* _ASSIGNED TASK_: Locate the line bearing "b = (⟨h, physOf" in the material below, then reproduce it and each following line up to and including the line bearing "(t.cx.hint = none → step".

* _DATA EXCERPTS_:
========

-- ==== Sys2Proof/Certificates/Slice0/Obligations.lean ====
section
/-! DEFINITION. The statements about the machine. A statement with several parts is their conjunction, in the order of its docstring. An
equation between states under `sansCommit`, `sansX`, `sansMem`, `sansLog`, `sansTraffic` or `sansStorage`, and the field `rest` of `Committed`, say that nothing else differs. -/

open Sys2Proof Sys2Proof.Machine

/-! ## Encoding -/

/-- Words written out from the encoding tables, at least one for each family, decode to the instructions they stand for. -/
def Obligations.DecodedWords : Prop :=
  ∀ e ∈ [((0x12345537 : IWord), Instr.lui 0x12345 10), (0x8045FEE3, .bgeu 4 11 0xC0E), (0xFF85A503, .lw 0xFF8 11 10),
      (0x00C5BC23, .sd 12 11 0x018), (0x20C5E533, .sh3add 12 11 10), (0x4055D51B, .sraiw 5 11 10), (0x0474332F, .amoadd 1 0 7 8 1 6),
      (0x0330000F, .fence 3 3), (0x8C1022F3, .csrrs 0x8C1 0 5), (0x120280F3, .tlbInv 0 5 0 1), (0x180302F3, .wspSw 6 5),
      (0x1C9403F3, .inspect 9 8 7), (0x00C5853F, .qsub 12 11 10), (0x0400003F, .trig), (0x060312BF, .lstat 6 1 5),
      (0x0000511F, .hscope 0 1 1), (0x02C5A553, .vadd 1 12 11 2 10), (0x36C58543, .vfma 3 12 11 0 10), (0x093912CB, .xcopy1d 0 1 19 18 1 5),
      (0xC6C5A557, .vlut 3 12 11 2 10), (0xF02081D7, .pand 2 1 3), (0x0673417B, .tcvt 7 6 4 2), (0x14C5A577, .xop 5 12 11 2 10),
      (0x003002DB, .compose 3 5), (0x42458507, .vld 1 1 4 11 10), (0x40C5A527, .vstx 1 12 11 10), (0x48C5A4CF, .red 1 12 11 0 9),
      (0x000502C7, .lxProd 10 5), (0x10058347, .lxFeed 0 0 11 0 6), (0x508C03C7, .lxDwait 8 24 7), (0x02B502AB, .msgSendT 11 10 5),
      (0x0AD6032B, .msgPost 13 12 6), (0x1200002B, .hdone), (0x0062808B, .chOpen 6 5 1), (0x0A20838B, .chPopT 2 1 7),
      (0x22B502BF, .nodeLink 11 10 5), (0x2800033F, .rngNext 6), (0x020483EB, .gbarT 9 7), (0x0804006B, .semV 8)],
    decode e.1 = .ok e.2

/-- Decoding and encoding agree (R22 to R27): a well-formed instruction that has a word decodes from it, with every operand at every value,
and a word that decodes gives a well-formed instruction whose word it is: no two instructions share a word. -/
def Obligations.DecodeEncode : Prop :=
  (∀ i w, i.wf = true → encode i = some w → decode w = .ok i) ∧ ∀ w i, decode w = .ok i → i.wf = true ∧ encode i = some w

/-- Hints (R28, R29): HNOP only advances; every other kind stands pending with its payload and its own address, control goes to the
next word, and nothing else changes; it commits with its target.

A step runs the decoded instruction (R22, R129, R27 to R30, R155, R365): when no turn is left and the running context has the core,
once what is left of its own writes to its local window is performed and one instruction of a composition that ends is spent (nothing,
with neither), a WFI that waits is tried again; otherwise, with no boundary due, step fetches the word at pc through the instruction
cache, which then holds its block, and is exec of the instruction it decodes to, whose v and m registers have taken their storage, which
shows in nothing but the event count. A block not held is read from memory, so the word is the four bytes at its place, the lowest first.
The target of a hint runs with the hint pending; where its predicate is 0 it only commits, and no taker makes the hint illegal.

The model's choice, where it rests on one: what an illegal pair reports (log entry 26) and that a hint is counted with its target (27). -/
def Obligations.StepRunsDecoded : Prop :=
  (
    ∀ (p : BitVec 20) (t : BitVec 1) (c o w q : BitVec 2) (g : BitVec 3) (r l : BitVec 10) (s : State),
      Completes (.hnop p) s s false ∧
      ∀ e ∈ [(Instr.hwide p, 1, p.toNat), (.hscope t c o, 2, o.toNat + 4 * c.toNat + 16 * t.toNat), (.hwait w, 3, w.toNat),
        (.hpred g, 4, g.toNat), (.hbrh p, 5, p.toNat), (.hprio q, 6, q.toNat), (.hstream q, 7, q.toNat),
        (.htileco r l, 8, l.toNat + 1024 * r.toNat)],
        exec e.1 s = .next { s with cx := { s.cx with hint := some ⟨e.2.1, BitVec.ofNat 20 e.2.2, s.cx.pc⟩, pc := s.cx.pc + 4 } }) ∧
  (
    (∀ (i : Instr) (s : State), (s.useRegs i).sansStorage = s.sansStorage) ∧
    ∀ s t : State, t = ({ s with tick := s.tick + 1 } : State).opening → s.turns = [] →
      (s.posts = [] → s.cx.comp.due = none → t = { s with tick := s.tick + 1 }) ∧ (t.canRun = true →
      (t.cx.waiting = true → step s = exec .wfi t) ∧
      (t.cx.waiting = false → (t.cx.hint = none → t.boundary = none) → ∀ pa, t.fetchPlace t.cx.pc = .ok pa →
        ∀ h u w b, h = t.cx.fetchSite t.cx.pc.toNat → u = t.fillBlock h pa → w = t.fetchWord h pa →
          b = (⟨h, physOf pa / 64, BitVec.ofNat 512 (memRead t.mem (pa / 64 * 64) 64)⟩ : FetchBlock) →
        (t.blockOf h (physOf pa / 64) = none → pa % 4 = 0 → w = BitVec.ofNat 32 (memRead t.mem pa 4) ∧
          u = { t with icache := u.icache } ∧ b ∈ u.icache ∧ ∀ x ∈ u.icache, x ∈ t.icache ∨ x = b) ∧
        (∀ e, decode w = .error e → step s = exec (.illegalInstruction w) u) ∧
        (∀ i, decode w = .ok i →
          (t.cx.hint = none → step s = exec i (u.useRegs i)) ∧
          ∀ k, t.cx.hint = some k → (takes k w = false → step s = exec (.illegalInstruction k.word) u) ∧
            (takes k w = true → u.cx.suppressed w = false → step s = exec i (u.useRegs i)) ∧
            (takes k w = true → u.cx.suppressed w = true → step s = .next u.advance)))))

/-! ## The scalar stream -/

/-- OP, the 64-bit register forms (R31, R137, R139): x[d] takes the named function of x[a] and x[b], whatever d is; x0 discards
it.

OP-32, the word forms (R137): the low words in, the word result sign-extended; the .UW forms take the low word of x[a]
zero-extended and give 64 bits.

The M operations (R139): products of the stated signs; division by zero gives all ones and the dividend as remainder,
signed overflow the dividend and remainder zero, and nothing traps. -/
def Obligations.RegisterForms : Prop :=
  (
    let f : List ((BitVec 5 → BitVec 5 → BitVec 5 → Instr) × (Word → Word → Word)) := [
      (.add, fun x y => x + y), (.sub, fun x y => x - y), (.xor, fun x y => x ^^^ y), (.or, fun x y => x ||| y),
      (.and, fun x y => x &&& y), (.xnor, fun x y => ~~~(x ^^^ y)), (.orn, fun x y => x ||| ~~~y), (.andn, fun x y => x &&& ~~~y),
      (.sll, fun x y => x <<< (y.toNat % 64)), (.srl, fun x y => x >>> (y.toNat % 64)),
      (.sra, fun x y => x.sshiftRight (y.toNat % 64)), (.rol, fun x y => x.rotateLeft (y.toNat % 64)),
      (.ror, fun x y => x.rotateRight (y.toNat % 64)), (.slt, fun x y => if x.toInt < y.toInt then 1 else 0),
      (.sltu, fun x y => if x.toNat < y.toNat then 1 else 0), (.min, fun x y => if x.toInt ≤ y.toInt then x else y),
      (.minu, fun x y => if x.toNat ≤ y.toNat then x else y), (.max, fun x y => if x.toInt ≤ y.toInt then y else x),
      (.maxu, fun x y => if x.toNat ≤ y.toNat then y else x), (.sh1add, fun x y => x * 2 + y), (.sh2add, fun x y => x * 4 + y),
      (.sh3add, fun x y => x * 8 + y)]
    ∀ e ∈ f, ∀ (b a d : BitVec 5) (s : State), Gives (e.1 b a d) s d (e.2 (s.getX a) (s.getX b))) ∧
  (
    let f : List ((BitVec 5 → BitVec 5 → BitVec 5 → Instr) × (BitVec 32 → BitVec 32 → BitVec 32)) := [
      (.addw, fun x y => x + y), (.subw, fun x y => x - y), (.sllw, fun x y => x <<< (y.toNat % 32)),
      (.srlw, fun x y => x >>> (y.toNat % 32)), (.sraw, fun x y => x.sshiftRight (y.toNat % 32)),
      (.rolw, fun x y => x.rotateLeft (y.toNat % 32)), (.rorw, fun x y => x.rotateRight (y.toNat % 32))]
    let g : List ((BitVec 5 → BitVec 5 → BitVec 5 → Instr) × (Word → Word → Word)) := [
      (.addUw, fun x y => x + y), (.sh1addUw, fun x y => x * 2 + y), (.sh2addUw, fun x y => x * 4 + y),
      (.sh3addUw, fun x y => x * 8 + y)]
    ∀ (b a d : BitVec 5) (s : State),
      (∀ e ∈ f, Gives (e.1 b a d) s d ((e.2 ((s.getX a).setWidth 32) ((s.getX b).setWidth 32)).signExtend 64)) ∧
      (∀ e ∈ g, Gives (e.1 b a d) s d (e.2 (((s.getX a).setWidth 32).setWidth 64) (s.getX b))) ∧
      Gives (.zextH a d) s d (((s.getX a).setWidth 16).setWidth 64)) ∧
  (
    let quot (n : Nat) (x y : BitVec n) : BitVec n :=
      if y = 0 then BitVec.allOnes n else if x.toInt = -2 ^ (n - 1) ∧ y.toInt = -1 then x else BitVec.ofInt n (x.toInt.tdiv y.toInt)
    let rem (n : Nat) (x y : BitVec n) : BitVec n :=
      if y = 0 then x else if x.toInt = -2 ^ (n - 1) ∧ y.toInt = -1 then 0 else BitVec.ofInt n (x.toInt.tmod y.toInt)
    let quotU (n : Nat) (x y : BitVec n) : BitVec n := if y = 0 then BitVec.allOnes n else BitVec.ofNat n (x.toNat / y.toNat)
    let remU (n : Nat) (x y : BitVec n) : BitVec n := if y = 0 then x else BitVec.ofNat n (x.toNat % y.toNat)
    ∀ (b a d : BitVec 5) (s : State), ∀ x y, x = s.getX a → y = s.getX b → ∀ u v : BitVec 32, u = x.setWidth 32 → v = y.setWidth 32 →
      Gives (.mul b a d) s d (BitVec.ofInt 64 (x.toInt * y.toInt)) ∧
      Gives (.mulh b a d) s d (BitVec.ofInt 64 (x.toInt * y.toInt / 2 ^ 64)) ∧
      Gives (.mulhsu b a d) s d (BitVec.ofInt 64 (x.toInt * y.toNat / 2 ^ 64)) ∧
      Gives (.mulhu b a d) s d (BitVec.ofNat 64 (x.toNat * y.toNat / 2 ^ 64)) ∧
      Gives (.div b a d) s d (quot 64 x y) ∧ Gives (.rem b a d) s d (rem 64 x y) ∧
      Gives (.divu b a d) s d (quotU 64 x y) ∧ Gives (.remu b a d) s d (remU 64 x y) ∧
      Gives (.mulw b a d) s d ((BitVec.ofInt 32 (u.toInt * v.toInt)).signExtend 64) ∧
      Gives (.divw b a d) s d ((quot 32 u v).signExtend 64) ∧ Gives (.remw b a d) s d ((rem 32 u v).signExtend 64) ∧
      Gives (.divuw b a d) s d ((quotU 32 u v).signExtend 64) ∧ Gives (.remuw b a d) s d ((remU 32 u v).signExtend 64))

/-- OP-IMM and OP-IMM-32 (R138): the immediate is imm sign-extended, or, after a WIDE hint, the 20 payload bits over it, 32 bits
sign-extended (R29).

Shifts by a constant (R138, R139).

The unary forms (R138): zeros above the highest one, zeros below the lowest one, ones, sign extension, and the bytes in the
other order. -/
def Obligations.ImmediateForms : Prop :=
  (
    let f : List ((BitVec 12 → BitVec 5 → BitVec 5 → Instr) × (Word → Word → Word)) := [
      (.addi, fun x y => x + y), (.xori, fun x y => x ^^^ y), (.ori, fun x y => x ||| y), (.andi, fun x y => x &&& y),
      (.slti, fun x y => if x.toInt < y.toInt then 1 else 0), (.sltiu, fun x y => if x.toNat < y.toNat then 1 else 0),
      (.addiw, fun x y => (x.setWidth 32 + y.setWidth 32).signExtend 64)]
    ∀ e ∈ f, ∀ (imm : BitVec 12) (a d : BitVec 5) (s : State),
      (s.cx.hint = none → Gives (e.1 imm a d) s d (e.2 (s.getX a) (imm.signExtend 64))) ∧
      (∀ h, s.cx.hint = some h → h.kind = 1 → Gives (e.1 imm a d) s d (e.2 (s.getX a) ((h.payload ++ imm).signExtend 64)))) ∧
  (
    ∀ (sh : BitVec 6) (n : BitVec 5) (a d : BitVec 5) (s : State), ∀ x w, x = s.getX a → w = x.setWidth 32 →
      Gives (.slli sh a d) s d (x <<< sh.toNat) ∧ Gives (.srli sh a d) s d (x >>> sh.toNat) ∧
      Gives (.srai sh a d) s d (BitVec.ofInt 64 (x.toInt / 2 ^ sh.toNat)) ∧ Gives (.rori sh a d) s d (x.rotateRight sh.toNat) ∧
      Gives (.slliUw sh a d) s d (BitVec.ofNat 64 (x.toNat % 2 ^ 32 * 2 ^ sh.toNat)) ∧
      Gives (.slliw n a d) s d ((w <<< n.toNat).signExtend 64) ∧ Gives (.srliw n a d) s d ((w >>> n.toNat).signExtend 64) ∧
      Gives (.sraiw n a d) s d (BitVec.ofInt 64 (w.toInt / 2 ^ n.toNat)) ∧
      Gives (.roriw n a d) s d ((w.rotateRight n.toNat).signExtend 64)) ∧
  (
    let clz (n v : Nat) : Word := BitVec.ofNat 64 ((List.range n).countP fun i => v < 2 ^ i)
    let ctz (n v : Nat) : Word := BitVec.ofNat 64 ((List.range n).countP fun i => v % 2 ^ (i + 1) = 0)
    let pop (n v : Nat) : Word := BitVec.ofNat 64 ((List.range n).countP fun i => v / 2 ^ i % 2 = 1)
    ∀ (a d : BitVec 5) (s : State), ∀ x v, x = s.getX a → v = x.toNat →
      Gives (.clz a d) s d (clz 64 v) ∧ Gives (.ctz a d) s d (ctz 64 v) ∧ Gives (.cpop a d) s d (pop 64 v) ∧
      Gives (.clzw a d) s d (clz 32 (v % 2 ^ 32)) ∧ Gives (.ctzw a d) s d (ctz 32 (v % 2 ^ 32)) ∧
      Gives (.cpopw a d) s d (pop 32 (v % 2 ^ 32)) ∧
      Gives (.sextB a d) s d ((x.setWidth 8).signExtend 64) ∧ Gives (.sextH a d) s d ((x.setWidth 16).signExtend 64) ∧
      ∃ y, Gives (.rev8 a d) s d y ∧ ∀ i < 8, y.toNat / 2 ^ (8 * i) % 256 = v / 2 ^ (56 - 8 * i) % 256)

/-- LUI and AUIPC (R136), and the jumps (R132): a target whose bit 1 is clear is taken and x[d] gets the next address; any other
raises cause 0 with it and writes no link.

The branches (R132): not taken, the next word follows; taken, the target pc + 2 × off follows, or cause 0 when its bit 1 is
set. -/
def Obligations.JumpsAndBranches : Prop :=
  (
    ∀ (u : BitVec 20) (imm : BitVec 12) (a d : BitVec 5) (s : State), ∀ up t r,
      up = (u.setWidth 32 <<< 12).signExtend 64 → t = s.cx.pc + (u.signExtend 64 <<< 1) →
      r = BitVec.ofNat 64 ((s.getX a + s.imm imm).toNat / 2 * 2) →
        Gives (.lui u d) s d up ∧ Gives (.auipc u d) s d (s.cx.pc + up) ∧
        (t.getLsbD 1 = false → Goes (.jal u d) s (s.setX d (s.cx.pc + 4)) t) ∧
        (t.getLsbD 1 = true → Traps (.jal u d) s (exn 0 t)) ∧
        (r.getLsbD 1 = false → Goes (.jalr imm a d) s (s.setX d (s.cx.pc + 4)) r) ∧
        (r.getLsbD 1 = true → Traps (.jalr imm a d) s (exn 0 r))) ∧
  (
    let f : List ((BitVec 5 → BitVec 5 → BitVec 12 → Instr) × (Word → Word → Prop)) := [
      (.beq, fun x y => x = y), (.bne, fun x y => x ≠ y), (.blt, fun x y => x.toInt < y.toInt), (.bge, fun x y => y.toInt ≤ x.toInt),
      (.bltu, fun x y => x.toNat < y.toNat), (.bgeu, fun x y => y.toNat ≤ x.toNat)]
    ∀ e ∈ f, ∀ (b a : BitVec 5) (off : BitVec 12) (s : State), ∀ t, t = s.cx.pc + (off.signExtend 64 <<< 1) →
      (¬ e.2 (s.getX a) (s.getX b) → Goes (e.1 b a off) s s (s.cx.pc + 4)) ∧
      (e.2 (s.getX a) (s.getX b) → t.getLsbD 1 = false → Goes (e.1 b a off) s s t) ∧
      (e.2 (s.getX a) (s.getX b) → t.getLsbD 1 = true → Traps (e.1 b a off) s (exn 0 t)))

========

* _ANSWER TO THE PROBLEM_:
          b = (⟨h, physOf pa / 64, BitVec.ofNat 512 (memRead t.mem (pa / 64 * 64) 64)⟩ : FetchBlock) →
        (t.blockOf h (physOf pa / 64) = none → pa % 4 = 0 → w = BitVec.ofNat 32 (memRead t.mem pa 4) ∧
          u = { t with icache := u.icache } ∧ b ∈ u.icache ∧ ∀ x ∈ u.icache, x ∈ t.icache ∨ x = b) ∧
        (∀ e, decode w = .error e → step s = exec (.illegalInstruction w) u) ∧
        (∀ i, decode w = .ok i →
          (t.cx.hint = none → step s = exec i (u.useRegs i)) ∧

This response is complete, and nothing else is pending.